It was only just the other day I found myself sitting in my room, twiddling my thumbs and reflecting on all the mistakes of my life. (Like playing Colonial Marines). In my stupor, I thought to myself, “Boy! I sure could use a good old fashioned cover-based, third-person console shooter! It been such a long time since I’ve seen and or played one of those” And like a bolt of lightning, Fuse from Insomniac Games suddenly appeared in my hands. For the uninitiated, Fuse is four-person co-op shooter with a greater focus on action and player interaction than story – basically, it’s the console equivalent of a cheesy, mid-budget action film.
You are cast as one of four members of Overstrike 9, an elite group of mercenary misfits with tortured pasts. Each member brings a unique set of abilities and weapons to the conflict, promoting team play. Dalton has a shield that can block and repel bullets, Naya has a cloaking device, Jacob has a fire crossbow that can punch through just about anything and Izzy can cook 2 minute noodles in 118 seconds. You get the drill.
Together, the team must stop a shadowy organization from creating insanely powerful weapons by use of an alien element known as Fuse.
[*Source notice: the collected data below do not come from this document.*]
/-- R310. -/
def stgRows : List RegRow := [
  ⟨0x40, 0x0, 1, [⟨20, 2, .ro, 0⟩, ⟨18, 2, .ro, 0⟩, ⟨16, 2, .ro, 0⟩, ⟨12, 1, .ro, 0⟩, ⟨5, 5, .ro, 0⟩, ⟨0, 5, .ro, 0⟩]⟩,  -- STG_STATUS
  ⟨0x44, 0x0, 1, [⟨0, 30, .ro, 0⟩]⟩,  -- STG_PRESENT
  ⟨0x48, 0x0, 1, [⟨0, 30, .rwm, 0⟩]⟩,  -- STG_RAILMAP
  ⟨0x4c, 0x0, 1, [⟨0, 2, .rwm, 0⟩]⟩,  -- STG_TRACK
  ⟨0x50, 0x0, 1, [⟨0, 30, .wo, 0⟩]⟩,  -- STG_PHCLR
  ⟨0x80, 0x20, 2, [⟨16, 10, .ro, 0⟩, ⟨2, 3, .ro, 0⟩, ⟨1, 1, .ro, 0⟩, ⟨0, 1, .rwm, 0⟩]⟩,  -- STG_RAIL
  ⟨0x84, 0x20, 2, [⟨0, 10, .rw, 0⟩]⟩,  -- STG_VOUT
  ⟨0x88, 0x20, 2, [⟨0, 7, .rw, 10⟩]⟩,  -- STG_SLEW
  ⟨0x8c, 0x20, 2, [⟨16, 16, .ro, 0⟩, ⟨0, 2, .ro, 0⟩]⟩,  -- STG_RAIL_STAT
  ⟨0x90, 0x20, 2, [⟨0, 16, .ro, 0⟩]⟩,  -- STG_VSNS
  ⟨0x200, 0x10, 30, [⟨5, 1, .ro, 0⟩, ⟨4, 1, .ro, 0⟩, ⟨3, 1, .ro, 0⟩, ⟨2, 1, .ro, 0⟩, ⟨1, 1, .ro, 0⟩, ⟨0, 1, .ro, 0⟩]⟩,  -- STG_PH
  ⟨0x204, 0x10, 30, [⟨16, 16, .ro, 0⟩, ⟨0, 16, .ro, 0⟩]⟩,  -- STG_PH_MON
  ⟨0x208, 0x10, 30, [⟨0, 16, .ro, 0⟩]⟩,  -- STG_PH_AVG
  ⟨0x20c, 0x10, 30, [⟨0, 8, .ro, 0⟩]⟩,  -- STG_PH_TRIM
  ⟨0x400, 0x20, 2, [⟨16, 14, .rwx, 0⟩, ⟨0, 9, .rwx, 0⟩]⟩,  -- STG_SEQ_ON
  ⟨0x404, 0x20, 2, [⟨16, 14, .rwx, 0⟩, ⟨0, 9, .rwx, 0⟩]⟩,  -- STG_SEQ_OFF
  ⟨0x408, 0x20, 2, [⟨16, 8, .rwx, 2⟩, ⟨8, 8, .rwx, 60⟩, ⟨0, 5, .rwx, 4⟩]⟩,  -- STG_HYST
  ⟨0x40c, 0x20, 2, [⟨8, 8, .rwx, 10⟩, ⟨0, 8, .rwx, 30⟩]⟩,  -- STG_BRAKE
  ⟨0x410, 0x20, 2, [⟨24, 8, .rwx, 20⟩, ⟨16, 8, .rwx, 10⟩, ⟨0, 8, .rwx, 0⟩]⟩,  -- STG_OVL
  ⟨0xe00, 0x0, 1, [⟨0, 32, .ro, 0⟩]⟩,  -- STG_CNT_SC
  ⟨0xe04, 0x0, 1, [⟨0, 32, .ro, 0⟩]⟩,  -- STG_CNT_LATCH
  ⟨0xe08, 0x0, 1, [⟨0, 32, .ro, 0⟩]⟩,  -- STG_CNT_OVL
  ⟨0xe0c, 0x0, 1, [⟨0, 32, .ro, 0⟩]⟩,  -- STG_CNT_HICCUP
  ⟨0xe10, 0x0, 1, [⟨0, 32, .ro, 0⟩]⟩,  -- STG_CNT_BRAKE
  ⟨0xe14, 0x0, 1, [⟨16, 16, .ro, 0⟩, ⟨0, 16, .ro, 0⟩]⟩,  -- STG_CNT_OT
  ⟨0xe18, 0x0, 1, [⟨0, 32, .ro, 0⟩]⟩  -- STG_CNT_FLT
]

/-- R312. -/
def pmbRows : List RegRow := [
  ⟨0x40, 0x0, 1, [⟨16, 5, .ro, 0⟩, ⟨8, 1, .ro, 0⟩, ⟨0, 1, .ro, 0⟩]⟩,  -- PMB_STATUS
  ⟨0x44, 0x0, 1, [⟨16, 1, .rwm, 0⟩, ⟨8, 8, .rw, 10⟩, ⟨0, 7, .rwm, 0⟩]⟩,  -- PMB_CFG
  ⟨0x48, 0x0, 1, [⟨0, 1, .wo, 0⟩]⟩,  -- PMB_SCAN
  ⟨0x4c, 0x0, 1, [⟨31, 1, .wo, 0⟩, ⟨30, 1, .rw, 0⟩, ⟨8, 7, .rw, 0⟩, ⟨0, 8, .rw, 0⟩]⟩,  -- PMB_RAW
  ⟨0x50, 0x0, 1, [⟨28, 4, .ro, 0⟩, ⟨0, 16, .ro, 0⟩]⟩,  -- PMB_RAW_RES
  ⟨0x80, 0x20, 16, [⟨16, 8, .ro, 0⟩, ⟨8, 8, .ro, 0⟩, ⟨7, 1, .ro, 0⟩, ⟨0, 7, .ro, 0⟩]⟩,  -- PMB_DEV
  ⟨0x84, 0x20, 16, [⟨0, 16, .ro, 0⟩]⟩,  -- PMB_DEV_STAT
  ⟨0x88, 0x20, 16, [⟨16, 16, .ro, 0⟩, ⟨0, 16, .ro, 0⟩]⟩,  -- PMB_V
  ⟨0x8c, 0x20, 16, [⟨16, 16, .ro, 0⟩, ⟨0, 16, .ro, 0⟩]⟩,  -- PMB_I
  ⟨0x90, 0x20, 16, [⟨16, 16, .ro, 0⟩, ⟨0, 16, .ro, 0⟩]⟩,  -- PMB_P
  ⟨0x94, 0x20, 16, [⟨0, 16, .ro, 0⟩]⟩,  -- PMB_TEMP
  ⟨0x98, 0x20, 16, [⟨0, 32, .ro, 0⟩]⟩,  -- PMB_AGE
  ⟨0xe00, 0x0, 1, [⟨0, 32, .ro, 0⟩]⟩,  -- PMB_CNT_NACK
  ⟨0xe04, 0x0, 1, [⟨0, 32, .ro, 0⟩]⟩,  -- PMB_CNT_PEC
  ⟨0xe08, 0x0, 1, [⟨0, 32, .ro, 0⟩]⟩  -- PMB_CNT_ALERT
]

/-- R369. -/
def flsRows : List RegRow := [
  ⟨0x40, 0x0, 1, [⟨31, 1, .wo, 0⟩, ⟨0, 3, .rw, 0⟩]⟩,  -- FLS_CTRL
  ⟨0x44, 0x0, 1, [⟨0, 25, .rw, 0⟩]⟩,  -- FLS_ADDR
  ⟨0x48, 0x0, 1, [⟨0, 9, .rw, 0⟩]⟩,  -- FLS_LEN
  ⟨0x4c, 0x0, 1, [⟨28, 4, .ro, 0⟩, ⟨25, 3, .ro, 0⟩, ⟨0, 1, .ro, 0⟩]⟩,  -- FLS_STATUS
  ⟨0x50, 0x0, 1, [⟨0, 24, .ro, 0⟩]⟩,  -- FLS_JEDEC
  ⟨0x54, 0x0, 1, [⟨0, 1, .ro, 0⟩]⟩,  -- FLS_SFDP
  ⟨0x100, 0x4, 64, [⟨0, 32, .rw, 0⟩]⟩  -- FLS_BUF
]

/-- R106. -/
def tilRows : List RegRow := [
  ⟨0x40, 0x0, 1, [⟨16, 7, .ro, 0⟩, ⟨8, 6, .ro, 22⟩, ⟨0, 5, .ro, 24⟩]⟩,  -- TIL_STATUS
  ⟨0x44, 0x0, 1, [⟨8, 8, .ro, 0⟩, ⟨0, 8, .ro, 0⟩]⟩,  -- TIL_BOUND
  ⟨0x400, 0x0, 1, [⟨0, 7, .rwx, 90⟩]⟩,  -- TIL_ADMIT
  ⟨0x404, 0x0, 1, [⟨0, 8, .rwx, 64⟩]⟩,  -- TIL_URGENT
  ⟨0x408, 0x0, 1, [⟨0, 24, .ro, 0⟩]⟩,  -- TIL_LANES
  ⟨0xe00, 0x0, 1, [⟨0, 32, .ro, 0⟩]⟩,  -- TIL_CNT_KEELMISS
  ⟨0xe04, 0x0, 1, [⟨0, 32, .ro, 0⟩]⟩,  -- TIL_CNT_OVERRUN
  ⟨0xe08, 0x0, 1, [⟨0, 32, .ro, 0⟩]⟩,  -- TIL_CNT_LANEERR
  ⟨0xe0c, 0x0, 1, [⟨0, 32, .ro, 0⟩]⟩,  -- TIL_CNT_REFUSED
  ⟨0xe10, 0x0, 1, [⟨8, 8, .ro, 0⟩, ⟨0, 8, .ro, 0⟩]⟩,  -- TIL_WAIT_MAX
  ⟨0xe14, 0x0, 1, [⟨0, 32, .ro, 0⟩]⟩,  -- TIL_CNT_SHAREMISS
  ⟨0xe18, 0x0, 1, [⟨0, 32, .ro, 0⟩]⟩  -- TIL_CNT_SUPMISS
]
Despite the looming threat, clear story direction is a pretty big issue in Fuse. For example, the alien substance from which the game draws its name is never really explained in any great detail. People just acknowledge its existence and move on. The aliens themselves or how man came to acquire the element is never referenced or eluded to in any way, leaving you to question exactly who the dev team hired to write the story (My money is on Michael Bay).
The biggest problem, however, is the derpy AI. The game falls apart completely when you leave the fighting to robots instead of a group of real-life mates. When left to their own devices, your inept teammates can often be found clusterfucking a piece of cover one nautical mile away from the battlefield.
Although you can swap between members to properly place them during battle, setting up flanking fire and whatnot, they’re likely to run off the minute you leave their bodies. In one of the biggest mistakes of the entire game, you also can’t swap when you’re taken down. So if you find yourself bested by enemy fire, your cries for revival fall on deaf sorry-I’m-too-busy-running-face-first-into-this-wall-to-help ears. It’s absolutely infuriating to slog through a 20 minute fire fight then fall to the last man because a two foot wall prevents your allies’ advance. The short version is, playing this game solo made me feel as though I was being punished for not having three friends stupid enough buy Fuse and join me in my misery.
One thing the game does get right, however, is guns. Insomniac is pretty well known for their insane weapons, ala Resistance and Ratchet and Clank, so expect to wield a wide and crazy arsenal. We’re talking guns that create mini black holes, guns that crystallise your opponents and lasers out the wazoo. When you hit your stride and start to steamroll the bad guys with earth shattering explosions and funky team interplay, Fuse really does warrant a smile. But all glory is fleeting. Outside of the main campaign, which will take competent players about eight hours, you have the option of returning to key locations for survival mode.
If you’ve got three dedicated friends who love explosions and semi-tactical combat but hate story and emotional connectivity, grab yourself a copy of Fuse. If not, do I seriously need to go into further detail?